### SUPPLIED ENTRIES
/-- Settles O45: an invalid channel does nothing twice; a repeated direction finds its bits set and transmits them again; a repeated
duty finds its compare register or its pin at the value. -/
theorem directionAndSpeedIdempotent : Obligations.DirectionAndSpeedIdempotent := by
  unfold Obligations.DirectionAndSpeedIdempotent
  rintro i s t (⟨ch, dir, rfl⟩ | ⟨ch, duty, rfl⟩) h
  · rcases exec_setDir_next.mp h with ⟨hc, rfl⟩ | ⟨n, hc, hk, hready, rfl⟩
    · exact ⟨_, h, rfl⟩
    · refine ⟨_, exec_setDir_next.mpr (.inr ⟨n, hc, by simpa using hk, by simpa [serialReady] using hready, rfl⟩), ?_⟩
      rw [maskedUpdate_of_ls_eq (ls := s.ls) (by simp)]
      exact afterTransmission_twice _
  · rcases exec_setSpeed_next.mp h with ⟨hc, rfl⟩ | ⟨n, hc, hk, hw⟩
    · exact ⟨_, h, rfl⟩
    · obtain ⟨u, hu, heq⟩ := writeDuty_again hw
      obtain ⟨-, -, hcons⟩ := (exec_completes h).keeps_onceFlags
      exact ⟨u, exec_setSpeed_next.mpr (.inr ⟨n, hc, hcons n hk, hu⟩), heq⟩

end Sys2Proof.Machine

namespace Sys2Proof.Machine

/-! ## The latch chip at a clock or latch write -/

/-- `observe` at the clock is `observeClock`, so a clock write is stated by it (60_exceptions.md R109). -/
theorem pinWrite_clk (P : Params) (level : Bool) {s : State} (hdir : s.pinDir.clk = .output) :
    pinWrite P .clk level s = .next (record (.write .clk level) (setLevel .clk level (observeClock level s))) :=
  pinWrite_eq_next.mpr ⟨hdir, rfl⟩

/-- `observe` at the latch is `observeLatch`, so a latch write is stated by it (60_exceptions.md R110). -/
theorem pinWrite_latch (P : Params) (level : Bool) {s : State} (hdir : s.pinDir.latch = .output) :
    pinWrite P .latch level s = .next (record (.write .latch level) (setLevel .latch level (observeLatch level s))) :=
  pinWrite_eq_next.mpr ⟨hdir, rfl⟩

@[simp] theorem shiftIn_getLsbD_zero (sr : Byte) (d : Bool) : (shiftIn sr d).getLsbD 0 = d := by
  simp [shiftIn]

theorem shiftIn_getLsbD_succ (sr : Byte) (d : Bool) {k : Nat} (hk : k < 7) :
    (shiftIn sr d).getLsbD (k + 1) = sr.getLsbD k := by
  simp [shiftIn, BitVec.getLsbD_concat_succ, hk]

section Clock

variable {s : State}

@[simp] theorem observeClock_low : observeClock false s = s := rfl

theorem observeClock_stays_high (hw : s.pinWritten.clk = true) (hl : s.pinLvl.clk = true) : observeClock true s = s := by
  simp [observeClock, hw, hl]

theorem observeClock_rising (hw : s.pinWritten.clk = true) (hl : s.pinLvl.clk = false) :
    observeClock true s = { s with sr := shiftIn s.sr s.pinLvl.data } := by
  simp [observeClock, hw, hl]

theorem observeClock_unwritten (hw : s.pinWritten.clk = false) :
    observeClock true s = { s with sr := Config.freeSR s.draws, draws := s.draws + 1 } := by
  simp [observeClock, hw]

/-- No clock write commits (60_exceptions.md R109). -/
@[simp] theorem observeClock_q (level : Bool) : (observeClock level s).q = s.q := by
  simp [observeClock, apply_ite State.q]

end Clock

/-- No latch write shifts (60_exceptions.md R110). -/
@[simp] theorem observeLatch_sr (level : Bool) (s : State) : (observeLatch level s).sr = s.sr := by
  simp [observeLatch, apply_ite State.sr]

theorem observeLatch_q (level : Bool) (s : State) :
    (observeLatch level s).q = if level = true ∧ s.pinLvl.latch = false then s.sr else s.q := by
  simp [observeLatch, apply_ite State.q]

/-- Settles O50: the new level and the event leave the chip alone, so each case is the observer's at that clock write. -/
theorem clockEdgeShifts : Obligations.ClockEdgeShifts := by
  unfold Obligations.ClockEdgeShifts
  intro level s hdir
  refine ⟨_, pinWrite_clk _ level hdir, by simp, ?low, ?staysHigh, ?rising, ?unwritten⟩
  case low =>
    rintro rfl
    simp
  case staysHigh =>
    rintro rfl hw hl
    simp [observeClock_stays_high hw hl]
  case rising =>
    rintro rfl hw hl
    rw [observeClock_rising hw hl]
    exact ⟨rfl, shiftIn_getLsbD_zero _ _, fun k hk => shiftIn_getLsbD_succ _ _ hk⟩
  case unwritten =>
    rintro rfl hw
    simp [observeClock_unwritten hw]

/-- Settles O51: the new level and the event leave the chip alone, and the observer commits on a rising edge alone. -/
theorem latchEdgeCommits : Obligations.LatchEdgeCommits := by
  unfold Obligations.LatchEdgeCommits
  intro level s hdir
  exact ⟨_, pinWrite_latch _ level hdir, observeLatch_sr level s, observeLatch_q level s⟩

end Sys2Proof.Machine

namespace Sys2Proof.Machine

/-! ## The boot order -/

/-- Two lists of commands run one after the other (70_reset_and_hazards.md R135). -/
theorem runInstrs_append (is js : List Instr) (s : State) :
    runInstrs (is ++ js) s = andThen (runInstrs is s) (runInstrs js) := by
  induction is generalizing s with
  | nil => rfl
  | cons i is ih =>
    simp only [List.cons_append, runInstrs, andThen_assoc]
    exact congrArg (andThen (exec i s)) (funext ih)

/-- The construction of a listed channel with its frequency code and its PWM flag. -/
def constructCommand (e : Channel × Byte × Bool) : Instr := .construct (channelNumber e.1) e.2.1 e.2.2

/-- What every construction of the boot order leaves of the block itself: enabled, LatchState zero, the outputs driven, the serial
lines configured, and the chip in step with LatchState unless held (70_reset_and_hazards.md R122). -/
structure Booted (s : State) : Prop where
  enabled : s.en = true
  cleared : s.ls = 0#8
  driven : s.qen = true
  ready : serialReady s
  mirror : mirrored s

theorem Booted.chip_zero {s : State} (hs : Booted s) (hh : s.hold = false) : s.q = 0#8 := by
  obtain ⟨hq, -⟩ := hs.mirror hs.enabled hh
  rw [hq, hs.cleared]

/-- The lazy enabling boots a block that is not enabled, held or not (42_motor_channel.md R90, D14). -/
theorem booted_constructionBase (P : Params) {s : State} (he : s.en = false) : Booted (constructionBase P s) := by
  rw [constructionBase_fresh P he]
  exact ⟨afterEnable_en P s, afterEnable_ls P s, afterEnable_qen P s, serialReady_afterEnable P s, mirrored_afterEnable P s⟩

/-- A release of a booted block sends its zero LatchState to the chip (40_latch_driver.md R64). -/
theorem Booted.release {s : State} (hs : Booted s) : Booted (afterBurst (setHold false s)) :=
  ⟨hs.enabled, hs.cleared, hs.driven, hs.ready, mirrored_afterBurst _⟩

/-- From s to t nothing of channel n changed: what `Obligations.ConstructFrame` says of every channel but the constructed one. -/
def channelKept (n : Channel) (s t : State) : Prop :=
  t.pmode.get n = s.pmode.get n ∧ t.cmp.get n = s.cmp.get n ∧ t.cons.get n = s.cons.get n ∧
  t.freq.get n = s.freq.get n ∧ t.pwmen.get n = s.pwmen.get n ∧ t.pinDir.get (.pwm n) = s.pinDir.get (.pwm n) ∧
  t.pinLvl.get (.pwm n) = s.pinLvl.get (.pwm n) ∧ t.pinWritten.get (.pwm n) = s.pinWritten.get (.pwm n)

theorem channelKept_refl (n : Channel) (s : State) : channelKept n s s := ⟨rfl, rfl, rfl, rfl, rfl, rfl, rfl, rfl⟩

theorem channelKept.trans {n : Channel} {s t u : State} (h : channelKept n s t) (h' : channelKept n t u) :
    channelKept n s u := by
  obtain ⟨hmode, hcmp, hcons, hfreq, hpwmen, hdir, hlvl, hwritten⟩ := h
  obtain ⟨hmode', hcmp', hcons', hfreq', hpwmen', hdir', hlvl', hwritten'⟩ := h'
  exact ⟨hmode'.trans hmode, hcmp'.trans hcmp, hcons'.trans hcons, hfreq'.trans hfreq, hpwmen'.trans hpwmen,
    hdir'.trans hdir, hlvl'.trans hlvl, hwritten'.trans hwritten⟩

theorem channelKept_constructionBase (P : Params) (n : Channel) (s : State) : channelKept n s (constructionBase P s) := by
  simp [channelKept, PerPin.get]

/-- From s to t channel n was constructed: recorded, and in its mode at duty 0 or with its level untouched
(42_motor_channel.md R90; 41_timer_backend.md R81). -/
def channelBuilt (n : Channel) (freq : Byte) (pwm : Bool) (s t : State) : Prop :=
  t.cons.get n = true ∧ t.freq.get n = freq ∧ t.pwmen.get n = pwm ∧
  (pwm = true → t.pmode.get n = .pwm ∧ t.cmp.get n = 0#8) ∧
  (pwm = false → t.pmode.get n = .digital ∧ t.pinLvl.get (.pwm n) = s.pinLvl.get (.pwm n) ∧
    t.pinWritten.get (.pwm n) = s.pinWritten.get (.pwm n))

theorem channelBuilt.of_kept_before {n : Channel} {freq : Byte} {pwm : Bool} {s t u : State} (h : channelKept n s t)
    (h' : channelBuilt n freq pwm t u) : channelBuilt n freq pwm s u := by
  obtain ⟨-, -, -, -, -, -, hlvl, hwritten⟩ := h
  simpa only [channelBuilt, hlvl, hwritten] using h'

theorem channelBuilt.of_kept_after {n : Channel} {freq : Byte} {pwm : Bool} {s t u : State} (h : channelBuilt n freq pwm s t)
    (h' : channelKept n t u) : channelBuilt n freq pwm s u := by
  obtain ⟨hmode, hcmp, hcons, hfreq, hpwmen, -, hlvl, hwritten⟩ := h'
  simpa only [channelBuilt, hmode, hcmp, hcons, hfreq, hpwmen, hlvl, hwritten] using h

theorem channelBuilt_of_construct {n : Channel} {freq : Byte} {pwm : Bool} {s t : State}
    (h : exec (.construct (channelNumber n) freq pwm) s = .next t) : channelBuilt n freq pwm s t := by
  obtain ⟨-, -, rfl⟩ := exec_construct_number_next.mp h
  cases pwm <;> simp [channelBuilt, initialisePwm_pmode, initialisePwm_cmp, PerPin.get]

/-- A construction in a booted block clears bits that are zero already, and transmits the zero LatchState
(42_motor_channel.md R90, D20). -/
theorem Booted.construct {n : Channel} {freq : Byte} {pwm : Bool} {s t : State} (hs : Booted s)
    (h : exec (.construct (channelNumber n) freq pwm) s = .next t) : Booted t := by
  have hmirror : mirrored t := publicCommandsKeepMirror _ s t rfl hs.mirror h
  obtain ⟨-, -, rfl⟩ := exec_construct_number_next.mp h
  rw [constructionBase_enabled _ hs.enabled] at hmirror ⊢
  refine ⟨by simp [hs.enabled], by simp [hs.cleared], by simp [hs.driven], ?_, hmirror⟩
  obtain ⟨hdata, hclk, hlatch⟩ := hs.ready
  cases pwm <;> simp [serialReady, initialisePwm_pinDir, PerPin.set, hdata, hclk, hlatch]

theorem Booted.construct_completes {n : Channel} {s : State} (hs : Booted s) (hk : s.cons.get n = false) (freq : Byte)
    (pwm : Bool) : ∃ t, exec (.construct (channelNumber n) freq pwm) s = .next t :=
  ⟨_, exec_construct_number_next.mpr ⟨hk, fun _ => serialReady_constructionBase _ fun _ => hs.ready, rfl⟩⟩

/-- A construction enables first, so it does the same where that was done before it (42_motor_channel.md R90). -/
theorem exec_construct_constructionBase (ch freq : Byte) (pwm : Bool) (s : State) :
    exec (.construct ch freq pwm) (constructionBase Config.params s) = exec (.construct ch freq pwm) s := by
  simp only [exec, execConstruct, construction, constructionBase_cons, lazyEnable_completes,
    constructionBase_enabled _ (constructionBase_en Config.params s)]

/-- From s to t exactly the listed channels were constructed. -/
def channelsBuilt (cs : List (Channel × Byte × Bool)) (s t : State) : Prop :=
  (∀ e ∈ cs, channelBuilt e.1 e.2.1 e.2.2 s t) ∧ ∀ n, n ∉ cs.map (fun e => e.1) → channelKept n s t

theorem channelsBuilt.of_kept_before {cs : List (Channel × Byte × Bool)} {s t u : State} (h : ∀ n, channelKept n s t)
    (h' : channelsBuilt cs t u) : channelsBuilt cs s u := by
  obtain ⟨hbuilt, hkept⟩ := h'
  exact ⟨fun e he => (hbuilt e he).of_kept_before (h e.1), fun n hn => (h n).trans (hkept n hn)⟩

/-- A construction and then those of other channels. -/
theorem channelsBuilt_cons {e : Channel × Byte × Bool} {cs : List (Channel × Byte × Bool)} {s t u : State}
    (hnew : e.1 ∉ cs.map (fun e => e.1)) (h : exec (constructCommand e) s = .next t) (h' : channelsBuilt cs t u) :
    channelsBuilt (e :: cs) s u := by
  obtain ⟨hbuilt, hkept⟩ := h'
  obtain ⟨-, -, -, -, -, hother, -, -⟩ := constructFrame _ _ _ s t h
  refine ⟨fun d hd => ?_, fun n hn => ?_⟩
  · rcases List.mem_cons.mp hd with rfl | hd
    · exact (channelBuilt_of_construct h).of_kept_after (hkept _ hnew)
    · have hne : d.1 ≠ e.1 := ne_of_mem_of_not_mem (List.mem_map_of_mem hd) hnew
      exact (hbuilt d hd).of_kept_before (hother d.1 hne)
  · obtain ⟨hne, hn⟩ := List.ne_and_not_mem_of_not_mem_cons hn
    exact channelKept.trans (hother n hne) (hkept n hn)

/-- Constructions of distinct channels in a booted block complete, by induction on their list. -/
theorem Booted.run_constructions {cs : List (Channel × Byte × Bool)} {s : State} (hs : Booted s)
    (hdistinct : (cs.map (fun e => e.1)).Nodup) (hk : ∀ e ∈ cs, s.cons.get e.1 = false) :
    ∃ t, runInstrs (cs.map constructCommand) s = .next t ∧ Booted t ∧ t.hold = s.hold ∧ channelsBuilt cs s t := by
  induction cs generalizing s with
  | nil => exact ⟨s, rfl, hs, rfl, by simp [channelsBuilt, channelKept_refl]⟩
  | cons e cs ih =>
    obtain ⟨hnew, hdistinct⟩ := List.nodup_cons.mp hdistinct
    obtain ⟨t, ht⟩ := hs.construct_completes (hk e List.mem_cons_self) e.2.1 e.2.2
    obtain ⟨hhold, -, -, -, -, hother, -, -⟩ := constructFrame _ _ _ s t ht
    have hkt : ∀ d ∈ cs, t.cons.get d.1 = false := fun d hd => by
      have hne : d.1 ≠ e.1 := ne_of_mem_of_not_mem (List.mem_map_of_mem hd) hnew
      obtain ⟨-, -, hcons, -⟩ := hother d.1 hne
      rw [hcons, hk d (List.mem_cons_of_mem e hd)]
    obtain ⟨u, hu, hbooted, hhold', hbuilt⟩ := ih (hs.construct ht) hdistinct hkt
    exact ⟨u, andThen_eq_next.mpr ⟨t, ht, hu⟩, hbooted, hhold'.trans hhold, channelsBuilt_cons hnew ht hbuilt⟩

/-- The constructions of the boot order, from a block not enabled, held or not (70_reset_and_hazards.md R122, D14): they run as
they would in the block enabled beforehand. -/
theorem run_first_constructions {cs : List (Channel × Byte × Bool)} {s : State} (hne : cs ≠ [])
    (hdistinct : (cs.map (fun e => e.1)).Nodup) (he : s.en = false) (hk : ∀ n, s.cons.get n = false) :
    ∃ t, runInstrs (cs.map constructCommand) s = .next t ∧ Booted t ∧ t.hold = s.hold ∧ channelsBuilt cs s t := by
  have hbase : runInstrs (cs.map constructCommand) (constructionBase Config.params s) = runInstrs (cs.map constructCommand) s := by
    obtain ⟨e, cs, rfl⟩ := List.exists_cons_of_ne_nil hne
    simp only [List.map_cons, runInstrs, constructCommand, exec_construct_constructionBase]
  obtain ⟨t, ht, hbooted, hhold, hbuilt⟩ :=
    (booted_constructionBase Config.params he).run_constructions hdistinct fun e _ => by simpa using hk e.1
  exact ⟨t, hbase ▸ ht, hbooted, by simpa using hhold,
    hbuilt.of_kept_before fun n => channelKept_constructionBase Config.params n s⟩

### WORK REQUIRED
Print again the lines of the entries above that fall between the line holding "pwm s t := by" and the line holding "Booted t := by", inclusive, exactly as they stand.

### SOLUTION
    (h : exec (.construct (channelNumber n) freq pwm) s = .next t) : channelBuilt n freq pwm s t := by
  obtain ⟨-, -, rfl⟩ := exec_construct_number_next.mp h
  cases pwm <;> simp [channelBuilt, initialisePwm_pmode, initialisePwm_cmp, PerPin.get]

/-- A construction in a booted block clears bits that are zero already, and transmits the zero LatchState
(42_motor_channel.md R90, D20). -/
theorem Booted.construct {n : Channel} {freq : Byte} {pwm : Bool} {s t : State} (hs : Booted s)
    (h : exec (.construct (channelNumber n) freq pwm) s = .next t) : Booted t := by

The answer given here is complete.